/-- ADD_UW: zero-extended low word + x[b] (R135, R137). -/
def execAddUw (b : BitVec 5) (a : BitVec 5) (d : BitVec 5) (s : State) : Result :=
  .next (s.result d ((low32 (s.getX a)).setWidth 64 + s.getX b))

/-- ZEXT_H: the low halfword, zero-extended (R135, R137). -/
def execZextH (a : BitVec 5) (d : BitVec 5) (s : State) : Result :=
  .next (s.result d ((s.getX a).setWidth 16 |>.setWidth 64))

/-- ROLW: the low word rotated left (R135, R137). -/
def execRolw (b : BitVec 5) (a : BitVec 5) (d : BitVec 5) (s : State) : Result :=
  .next (s.result d (sext32 ((low32 (s.getX a)).rotateLeft (fld (s.getX b) 4 0))))

/-- RORW: the low word rotated right (R135, R137). -/
def execRorw (b : BitVec 5) (a : BitVec 5) (d : BitVec 5) (s : State) : Result :=
  .next (s.result d (sext32 ((low32 (s.getX a)).rotateRight (fld (s.getX b) 4 0))))

/-- ADDI: x[a] + imm (R135, R138). -/
def execAddi (imm : BitVec 12) (a : BitVec 5) (d : BitVec 5) (s : State) : Result :=
  .next (s.result d (s.getX a + s.imm imm))

/-- SLTI: signed x[a] < imm (R135, R138). -/
def execSlti (imm : BitVec 12) (a : BitVec 5) (d : BitVec 5) (s : State) : Result :=
  .next (s.result d (boolWord ((s.getX a).slt (s.imm imm))))

/-- SLTIU: unsigned x[a] < imm (R135, R138). -/
def execSltiu (imm : BitVec 12) (a : BitVec 5) (d : BitVec 5) (s : State) : Result :=
  .next (s.result d (boolWord ((s.getX a).ult (s.imm imm))))

/-- XORI: x[a] xor imm (R135, R138). -/
def execXori (imm : BitVec 12) (a : BitVec 5) (d : BitVec 5) (s : State) : Result :=
  .next (s.result d (s.getX a ^^^ s.imm imm))

/-- ORI: x[a] or imm (R135, R138). -/
def execOri (imm : BitVec 12) (a : BitVec 5) (d : BitVec 5) (s : State) : Result :=
  .next (s.result d (s.getX a ||| s.imm imm))

/-- ANDI: x[a] and imm (R135, R138). -/
def execAndi (imm : BitVec 12) (a : BitVec 5) (d : BitVec 5) (s : State) : Result :=
  .next (s.result d (s.getX a &&& s.imm imm))

/-- SLLI: x[a] shifted left (R135, R138). -/
def execSlli (sh : BitVec 6) (a : BitVec 5) (d : BitVec 5) (s : State) : Result :=
  .next (s.result d (s.getX a <<< sh.toNat))

/-- SRLI: x[a] shifted right, zeros in (R135, R138). -/
def execSrli (sh : BitVec 6) (a : BitVec 5) (d : BitVec 5) (s : State) : Result :=
  .next (s.result d (s.getX a >>> sh.toNat))

/-- SRAI: x[a] shifted right, sign in (R135, R138). -/
def execSrai (sh : BitVec 6) (a : BitVec 5) (d : BitVec 5) (s : State) : Result :=
  .next (s.result d ((s.getX a).sshiftRight sh.toNat))

/-- RORI: x[a] rotated right (R135, R138). -/
def execRori (sh : BitVec 6) (a : BitVec 5) (d : BitVec 5) (s : State) : Result :=
  .next (s.result d ((s.getX a).rotateRight sh.toNat))

/-- CLZ: leading zeros (R135, R138). -/
def execClz (a : BitVec 5) (d : BitVec 5) (s : State) : Result :=
  .next (s.result d (toWord (leadingZeros 64 (s.getX a).toNat)))

/-- CTZ: trailing zeros (R135, R138). -/
def execCtz (a : BitVec 5) (d : BitVec 5) (s : State) : Result :=
  .next (s.result d (toWord (trailingZeros 64 (s.getX a).toNat)))

/-- CPOP: ones (R135, R138). -/
def execCpop (a : BitVec 5) (d : BitVec 5) (s : State) : Result :=
  .next (s.result d (toWord (onesIn 64 (s.getX a).toNat)))

/-- SEXT_B: the low byte, sign-extended (R135, R138). -/
def execSextB (a : BitVec 5) (d : BitVec 5) (s : State) : Result :=
  .next (s.result d (((s.getX a).setWidth 8).signExtend 64))

/-- SEXT_H: the low halfword, sign-extended (R135, R138). -/
def execSextH (a : BitVec 5) (d : BitVec 5) (s : State) : Result :=
  .next (s.result d (((s.getX a).setWidth 16).signExtend 64))

/-- REV8: the bytes reversed (R135, R138). -/
def execRev8 (a : BitVec 5) (d : BitVec 5) (s : State) : Result :=
  .next (s.result d (reverseBytes (s.getX a)))

/-- ADDIW: the low word of x[a] + imm (R135, R138). -/
def execAddiw (imm : BitVec 12) (a : BitVec 5) (d : BitVec 5) (s : State) : Result :=
  .next (s.result d (sext32 (low32 (s.getX a + s.imm imm))))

____________________

WHAT TO DO - Find the string "boolWord" in the entries above and return each line that holds it.

RESPONSE -
  .next (s.result d (boolWord ((s.getX a).slt (s.imm imm))))
  .next (s.result d (boolWord ((s.getX a).ult (s.imm imm))))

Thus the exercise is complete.